Но тут я вынужден остановиться: мое меньшое «я» беззастенчиво вмешивается, удерживая мое перо и нарушая намеченную последовательность отчета, вмешивается поспешно, прежде чем привыкший к компоновке домыслов «писатель», исходя из тактических композиционных, «художнических» интересов, сотворит над подлинной реальностью насилие и поступит так в заносчивой уверенности, будто бы существуют ситуации, когда интересы искусства становятся выше честного признания истины. У меня и в мыслях нет тем самым сопоставлять значимость искусства и действительности. Я попросту констатирую тот факт (осознанный мною во время работы над этой частью повествования), что реальная действительность как жанр с точки зрения монтировки или композиции ничуть не нуждается в помощи или поправке «художника» по той простой причине, что – не знаю, как ей удается, но против факта не попрешь –
Я рад, что сидящий во мне маленький человечек поймал с поличным писателя, порою склонного порисоваться. Радуюсь и в данный момент, поскольку сознательно могу отбросить сомнительный «интересный» поворот в угоду несомненной истине, которая может показаться и не столь интересной.
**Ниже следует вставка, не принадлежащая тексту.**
-- ==== Sys2Proof/Laws/Driver.lean ====
section
/-! SUPPORT. One lemma per operation of the stream driver: what the loop over a buffer computes, what each line of a host
program does to an engine that is not busy, and that a block's lines on the engine compute the driver's block. -/

namespace Sys2Proof.Machine

open Sys2Proof

/-! ### Buffers -/

theorem cryptChunk_length (ks : Vector Byte 32) (chunk : List Byte) (h : chunk.length ≤ 32) :
    (cryptChunk ks chunk).length = chunk.length := by
  simp [cryptChunk, h]

/-- XOR with the same keystream twice gives back the bytes (R151). -/
theorem cryptChunk_cryptChunk (ks : Vector Byte 32) (chunk : List Byte) (h : chunk.length ≤ 32) :
    cryptChunk ks (cryptChunk ks chunk) = chunk := by
  apply List.ext_getElem?
  intro j
  by_cases hj : j < chunk.length
  · have hk : j < 32 := by omega
    simp [cryptChunk, hj, hk]
  · rw [List.getElem?_eq_none (by simp [cryptChunk]; omega), List.getElem?_eq_none (by omega)]

theorem cryptBlocks_length (ks : Nat → Vector Byte 32) (m i : Nat) (data : List Byte) (h : data.length ≤ 32 * m) :
    (cryptBlocks ks m i data).length = data.length := by
  induction m generalizing i data with
  | zero => simp_all [cryptBlocks]
  | succ m ih =>
    simp only [cryptBlocks, List.length_append, Config.ksBytes]
    rw [ih _ _ (by simp; omega), cryptChunk_length _ _ (by simp)]
    simp; omega

theorem le_nblocks (size : Nat) : size ≤ 32 * nblocks size := by simp only [nblocks, Config.ksBytes]; omega

theorem cryptBuffer_length (ks : Nat → Vector Byte 32) (data : List Byte) : (cryptBuffer ks data).length = data.length :=
  cryptBlocks_length ks _ 0 data (le_nblocks _)

/-- Byte 32*b + j of the output is byte 32*b + j of the data XORed with byte j of the keystream of block i + b. -/
theorem cryptBlocks_getElem? (ks : Nat → Vector Byte 32) (m i : Nat) (data : List Byte) (h : data.length ≤ 32 * m) (b : Nat)
    (j : Fin 32) (hd : 32 * b + j.val < data.length) :
    (cryptBlocks ks m i data)[32 * b + j.val]? = some (data[32 * b + j.val] ^^^ (ks (i + b))[j]) := by
  induction m generalizing i data b with
  | zero => omega
  | succ m ih =>
    simp only [cryptBlocks, Config.ksBytes]
    have hl := cryptChunk_length (ks i) (data.take 32) (by simp)
    rcases b with _ | b
    · rw [List.getElem?_append_left (by rw [hl]; simp; omega)]
      simp only [cryptChunk, List.getElem?_zipWith]
      simp [show j.val < data.length by omega]
    · have h32 : (data.take 32).length = 32 := by simp; omega
      rw [List.getElem?_append_right (by rw [hl, h32]; omega), hl, h32,
        show 32 * (b + 1) + j.val - 32 = 32 * b + j.val by omega,
        ih (i + 1) (data.drop 32) (by simp; omega) b (by simp; omega)]
      simp only [List.getElem_drop, show i + 1 + b = i + (b + 1) by omega,
        show 32 + (32 * b + j.val) = 32 * (b + 1) + j.val by omega]

/-- The loop of a procedure, where its running variables are vars and its positions and nonces keys. -/
theorem streamBlocks_eq {σ : Type} (k : Vector Word 8) (n : Nat) (next : BlockSource σ) (keys : Nat → DWord × DWord)
    (vars : Nat → σ) (m i : Nat) (data : List Byte)
    (h : ∀ j, i ≤ j → j < i + m → next j (vars j) = (keys j, vars (j + 1))) :
    streamBlocks k n next m i data (vars i) =
      (cryptBlocks (fun j => block k n (keys j).1 (keys j).2) m i data, vars (i + m)) := by
  induction m generalizing i data with
  | zero => rfl
  | succ m ih =>
    simp only [streamBlocks, h i (by omega) (by omega), cryptBlocks]
    rw [ih (i + 1) _ fun j h1 h2 => h j (by omega) (by omega), show i + 1 + m = i + (m + 1) by omega]

/-- The running variables of an encryption before block i. -/
def encryptVars (start : DWord) (sink : Option (List DWord)) (calls i : Nat) : EncryptVars where
  pos := start + BitVec.ofNat 64 i
  sink := sink.map (· ++ (List.range i).map fun j => Config.nonceSource (calls + j))
  calls := if sink.isSome then calls + i else calls

theorem pos_succ (start : DWord) (i : Nat) : start + BitVec.ofNat 64 i + 1 = start + BitVec.ofNat 64 (i + 1) := by
  rw [BitVec.ofNat_add, BitVec.add_assoc]; rfl

theorem encryptNext_vars (start : DWord) (sink : Option (List DWord)) (calls i : Nat) :
    encryptNext i (encryptVars start sink calls i) =
      ((start + BitVec.ofNat 64 (i + 1), if sink.isSome then Config.nonceSource (calls + i) else 0),
        encryptVars start sink calls (i + 1)) := by
  cases sink <;> simp [encryptNext, encryptVars, List.range_succ, Nat.add_assoc] <;> exact pos_succ start i

/-- encrypt as a whole (R182): block i uses position start + i + 1 and, with a sink, the nonce of call i. -/
theorem encrypt_eq (k : Vector Word 8) (n : Nat) (data : List Byte) (start : DWord) (sink : Option (List DWord))
    (calls : Nat) :
    encrypt k n data start sink calls =
      (cryptBuffer (fun i => block k n (start + BitVec.ofNat 64 (i + 1))
        (if sink.isSome then Config.nonceSource (calls + i) else 0)) data,
       sink.map (· ++ (List.range (nblocks data.length)).map fun j => Config.nonceSource (calls + j))) := by
  have h0 : ({ pos := start, sink := sink, calls := calls } : EncryptVars) = encryptVars start sink calls 0 := by
    cases sink <;> simp [encryptVars]
  have h := streamBlocks_eq k n encryptNext _ (encryptVars start sink calls) (nblocks data.length) 0 data
    fun j _ _ => encryptNext_vars start sink calls j
  simp only [encrypt, h0, h, Nat.zero_add]
  rfl

/-- decrypt as a whole (R184). -/
theorem decrypt_eq (k : Vector Word 8) (n : Nat) (data : List Byte) (start : DWord) (nonces : Option (List DWord)) :
    decrypt k n data start nonces =
      if nonceUnderrun nonces data.length then .error .nonceUnderrun
      else .ok (cryptBuffer (fun i => block k n (start + BitVec.ofNat 64 (i + 1))
        (match nonces with | none => 0 | some ns => ns.getD i 0)) data) := by
  have h := streamBlocks_eq k n (decryptNext nonces)
    (fun i => (start + BitVec.ofNat 64 (i + 1), match nonces with | none => 0 | some ns => ns.getD i 0))
    (fun i => start + BitVec.ofNat 64 i) (nblocks data.length) 0 data
    (fun j _ _ => by cases nonces <;> simp [decryptNext] <;> exact pos_succ start j)
  simp only [decrypt]
  congr 2
  exact congrArg Prod.fst (by simpa using h)

/-! ### Lines -/

@[simp] theorem andThen_next {α β : Type} (a : α) (f : α → Host.Outcome β Fault Refusal) : andThen (.next a) f = f a := rfl

theorem andThen_assoc {α β γ : Type} (r : Host.Outcome α Fault Refusal) (f : α → Host.Outcome β Fault Refusal)
    (g : β → Host.Outcome γ Fault Refusal) : andThen (andThen r f) g = andThen r fun a => andThen (f a) g := by
  cases r <;> rfl

theorem runLines_cons {l : Line} {s t : State} (h : runLine l s = .next t) (ls : List Line) :
    runLines (l :: ls) s = runLines ls t := by
  simp only [runLines, h, andThen_next]

theorem runLines_append (ls ms : List Line) (s : State) :
    runLines (ls ++ ms) s = andThen (runLines ls s) (runLines ms) := by
  induction ls generalizing s with
  | nil => rfl
  | cons l ls ih =>
    simp only [List.cons_append, runLines, andThen_assoc]
    exact congrArg _ (funext ih)

theorem runLines_append_next {ls : List Line} {s t : State} (h : runLines ls s = .next t) (ms : List Line) :
    runLines (ls ++ ms) s = runLines ms t := by
  rw [runLines_append, h, andThen_next]

theorem regAt_offset (r : Reg) : regAt r.offset = r := by
  cases r <;> try rfl
  all_goals (rename_i i; revert i; decide)

theorem offset_in_window (r : Reg) : r.offset % 4 = 0 ∧ r.offset ≤ 0xFC := by
  cases r <;> try decide
  all_goals (rename_i i; revert i; decide)

/-- WR is the register's write. -/
theorem runLine_wr (r : Reg) (v : Word) (s : State) : runLine (wr r v) s = writeReg r v s := by
  have h := step_regWrite s (offset_in_window r).1 (offset_in_window r).2 v s.inputs
  rwa [regAt_offset] at h

/-- RD is the register's read. -/
theorem runLine_rd (r : Reg) (s : State) : runLine (rd r) s = .next (readReg r s) := by
  have h := step_regRead s (offset_in_window r).1 (offset_in_window r).2 s.inputs
  rwa [regAt_offset] at h

theorem readReg_idle (r : Reg) {s : State} (h : s.busy = false) : readReg r s = answer (regValue r s) s := by
  simp [readReg, isInFlight, h]

theorem readReg_status (s : State) : readReg .status s = answer (statusWord s) s := by
  have h : isInFlight .status s = false := by
    unfold isInFlight
    rcases s.pend with _ | _ | _ | _ | _ <;> cases s.busy <;> rfl
  simp [readReg, h, regValue]

theorem statusWord_busy (s : State) : (statusWord s).getLsbD 0 = s.busy := by
  simp only [statusWord]
  cases s.busy <;> cases s.locked <;> cases s.ksv <;> cases s.err <;> rfl

/-- The completion step neither reads nor changes the answers. -/
theorem engineStep_replies (s : State) (l : List Word) :
    engineStep { s with replies := l } = { engineStep s with replies := l } := by
  rcases engineStep_cases s with ⟨h, e⟩ | ⟨h, e⟩ | ⟨h, e⟩ | ⟨h, e⟩ | ⟨h, e⟩ <;> rw [e] <;>
    simp only [engineStep, h] <;> rfl

theorem engineStep_busy {s : State} (h : s.pend ≠ none) : (engineStep s).busy = false := by
  rcases engineStep_cases s with ⟨hp, -⟩ | ⟨-, e⟩ | ⟨-, e⟩ | ⟨-, e⟩ | ⟨-, e⟩
  · exact absurd hp h
  all_goals rw [e]; rfl

@[simp] theorem engineStep_replies_eq (s : State) : (engineStep s).replies = s.replies := by
  rcases engineStep_cases s with ⟨-, e⟩ | ⟨-, e⟩ | ⟨-, e⟩ | ⟨-, e⟩ | ⟨-, e⟩ <;> rw [e] <;> rfl

/-- WAIT with a command pending (R97): the polls reads answer STATUS with BUSY = 1, the command completes, and one more
read answers STATUS with BUSY = 0. -/
theorem waitLoop_pending (polls : Nat) {s : State} (hb : s.busy = true) (hp : s.pend ≠ none) :
    waitLoop polls s = .next { engineStep s with
      replies := statusWord (engineStep s) :: (List.replicate polls (statusWord s) ++ s.replies) } := by
  induction polls generalizing s with
  | zero =>
    show andThen (.next (engineStep s)) (runLine (rd .status)) = _
    rw [andThen_next, runLine_rd, readReg_status]
    simp [answer]
  | succ polls ih =>
    show andThen (runLine (rd .status) s) _ = _
    rw [runLine_rd, readReg_status, andThen_next]
    have hs : (lastAnswer (answer (statusWord s) s)).getLsbD 0 = true := by
      show (statusWord s).getLsbD 0 = true
      rw [statusWord_busy, hb]
    rw [if_pos hs, ih (by exact hb) (by exact hp)]
    simp only [answer, engineStep_replies, Host.Outcome.next.injEq]
    have hw : statusWord { engineStep s with replies := statusWord s :: s.replies } = statusWord (engineStep s) := rfl
    have hw' : statusWord { s with replies := statusWord s :: s.replies } = statusWord s := rfl
    rw [hw, hw', List.replicate_succ', List.append_assoc]
    rfl

/-! ### The lines of a block on a constructed engine that is not busy -/

/-- The engine is the one a procedure set out on: constructed with key k and round count rounds, not busy, with the error
code and the standing inputs it had. -/
structure Driven (s0 s : State) : Prop where
  busy : s.busy = false
  locked : s.locked = true
  key : s.key = s0.key
  rounds : s.rounds = s0.rounds
  err : s.err = s0.err
  inputs : s.inputs = s0.inputs

theorem writeReg_operand {r : Reg} {s : State} (hb : s.busy = false) (hr : r ≠ .cmd) (hl : r.lockable = false) (v : Word) :
    writeReg r v s = .next (setReg r v s) := by
  cases r <;> simp_all [writeReg, writeOperand, setReg, Reg.lockable]

theorem runLines_setNonce {s : State} (hb : s.busy = false) (v : DWord) (ls : List Line) :
    runLines (setNonceLines v ++ ls) s = runLines ls { s with nonceLo := lowWord v, nonceHi := highWord v } := by
  refine (runLines_cons ((runLine_wr _ _ _).trans (writeReg_operand hb (by simp) rfl _)) _).trans ?_
  exact runLines_cons ((runLine_wr _ _ _).trans (writeReg_operand (by exact hb) (by simp) rfl _)) _

theorem runLines_setPos {s : State} (hb : s.busy = false) (v : DWord) (ls : List Line) :
    runLines (setPosLines v ++ ls) s = runLines ls { s with posLo := lowWord v, posHi := highWord v } := by
  refine (runLines_cons ((runLine_wr _ _ _).trans (writeReg_operand hb (by simp) rfl _)) _).trans ?_
  exact runLines_cons ((runLine_wr _ _ _).trans (writeReg_operand (by exact hb) (by simp) rfl _)) _

/-- The lines of a list of operand writes are the writes. -/
theorem runLines_ofFn_wr {n : Nat} (f : Fin n → Reg) (w : Fin n → Word) (hf : ∀ i, f i ≠ .cmd ∧ (f i).lockable = false)
    {s : State} (hb : s.busy = false) :
    runLines (List.ofFn fun i => wr (f i) (w i)) s =
      .next ((List.finRange n).foldl (fun s i => setReg (f i) (w i) s) s) := by
  rw [List.ofFn_eq_map]
  generalize List.finRange n = l
  induction l generalizing s with
  | nil => rfl
  | cons i l ih =>
    rw [List.map_cons, runLines_cons ((runLine_wr _ _ _).trans (writeReg_operand hb (hf i).1 (hf i).2 _))]
    exact ih (by simpa using hb)

theorem vector_set_all (a b : Vector Word 8) :
    ((((((((a.set 0 b[0]).set 1 b[1]).set 2 b[2]).set 3 b[3]).set 4 b[4]).set 5 b[5]).set 6 b[6]).set 7 b[7]) = b := by
  ext i hi
  simp only [Vector.getElem_set]
  rcases (by omega : i = 0 ∨ i = 1 ∨ i = 2 ∨ i = 3 ∨ i = 4 ∨ i = 5 ∨ i = 6 ∨ i = 7) with
    rfl | rfl | rfl | rfl | rfl | rfl | rfl | rfl <;> simp

/-- SETKEY on an engine that is not busy and not constructed. -/
theorem runLines_setKey {s : State} (hb : s.busy = false) (hl : s.locked = false) (k : Vector Word 8) :
    runLines (setKeyLines k) s = .next { s with key := k } := by
  have hw : ∀ (l : List (Fin 8)) (t : State), t.busy = false → t.locked = false →
      runLines (l.map fun i => wr (.key i) k[i]) t = .next (l.foldl (fun t i => setReg (.key i) k[i] t) t) := by
    intro l
    induction l with
    | nil => intros; rfl
    | cons i l ih =>
      intro t hb hl
      have h : writeReg (.key i) k[i] t = .next (setReg (.key i) k[i] t) := by simp [writeReg, writeLockable, hb, hl]
      rw [List.map_cons, runLines_cons ((runLine_wr _ _ _).trans h)]
      exact ih _ (by simpa using hb) (by simpa using hl)
  rw [setKeyLines, List.ofFn_eq_map, hw _ s hb hl]
  have h8 : List.finRange 8 = [0, 1, 2, 3, 4, 5, 6, 7] := by decide
  simp only [h8, List.foldl, setReg, Host.Outcome.next.injEq]
  have h := vector_set_all s.key k
  simp only [State.mk.injEq, true_and, and_true]
  exact h

theorem runLines_loadDin {s : State} (hb : s.busy = false) (bytes : List Byte) :
    runLines (loadDinLines bytes) s = .next { s with din := dinWords bytes } := by
  rw [loadDinLines, runLines_ofFn_wr (fun i => .din i) _ (fun i => ⟨by simp, rfl⟩) hb]
  have h8 : List.finRange 8 = [0, 1, 2, 3, 4, 5, 6, 7] := by decide
  simp only [h8, List.foldl, setReg, Host.Outcome.next.injEq]
  have h := vector_set_all s.din (dinWords bytes)
  simp only [State.mk.injEq, true_and, and_true]
  exact h

/-- RD DOUT0 .. DOUT7 answers the eight words, the last read first in replies. -/
theorem runLines_readDout {s : State} (hb : s.busy = false) :
    runLines readDoutLines s = .next { s with replies := s.dout.toList.reverse ++ s.replies } := by
  have key : ∀ (l : List (Fin 8)) (t : State), t.busy = false →
      runLines (l.map fun i => rd (.dout i)) t =
        .next { t with replies := (l.map fun i => t.dout[i]).reverse ++ t.replies } := by
    intro l
    induction l with
    | nil => intro t _; rfl
    | cons i l ih =>
      intro t ht
      rw [List.map_cons, runLines_cons (runLine_rd _ _), readReg_idle _ ht, ih (answer (regValue (.dout i) t) t) ht]
      simp [answer, regValue]
  rw [readDoutLines, List.ofFn_eq_map, key _ s hb]
  congr 2
  congr 1
  refine congrArg List.reverse ?_
  apply List.ext_getElem <;> simp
Вполне возможно, что куда интереснее и завлекательнее сделалась бы, к примеру, следующая глава, напиши я сейчас, будто бы символическое вторжение Оливекроны в мою жизнь было осознано мною без посторонней подсказки, в тот момент, когда я, лежа под желтым одеялом, размышлял: отчего после первой же нашей встречи мне кажется, что мы уже сталкивались где-то?
Нет, на деле все обстояло не так.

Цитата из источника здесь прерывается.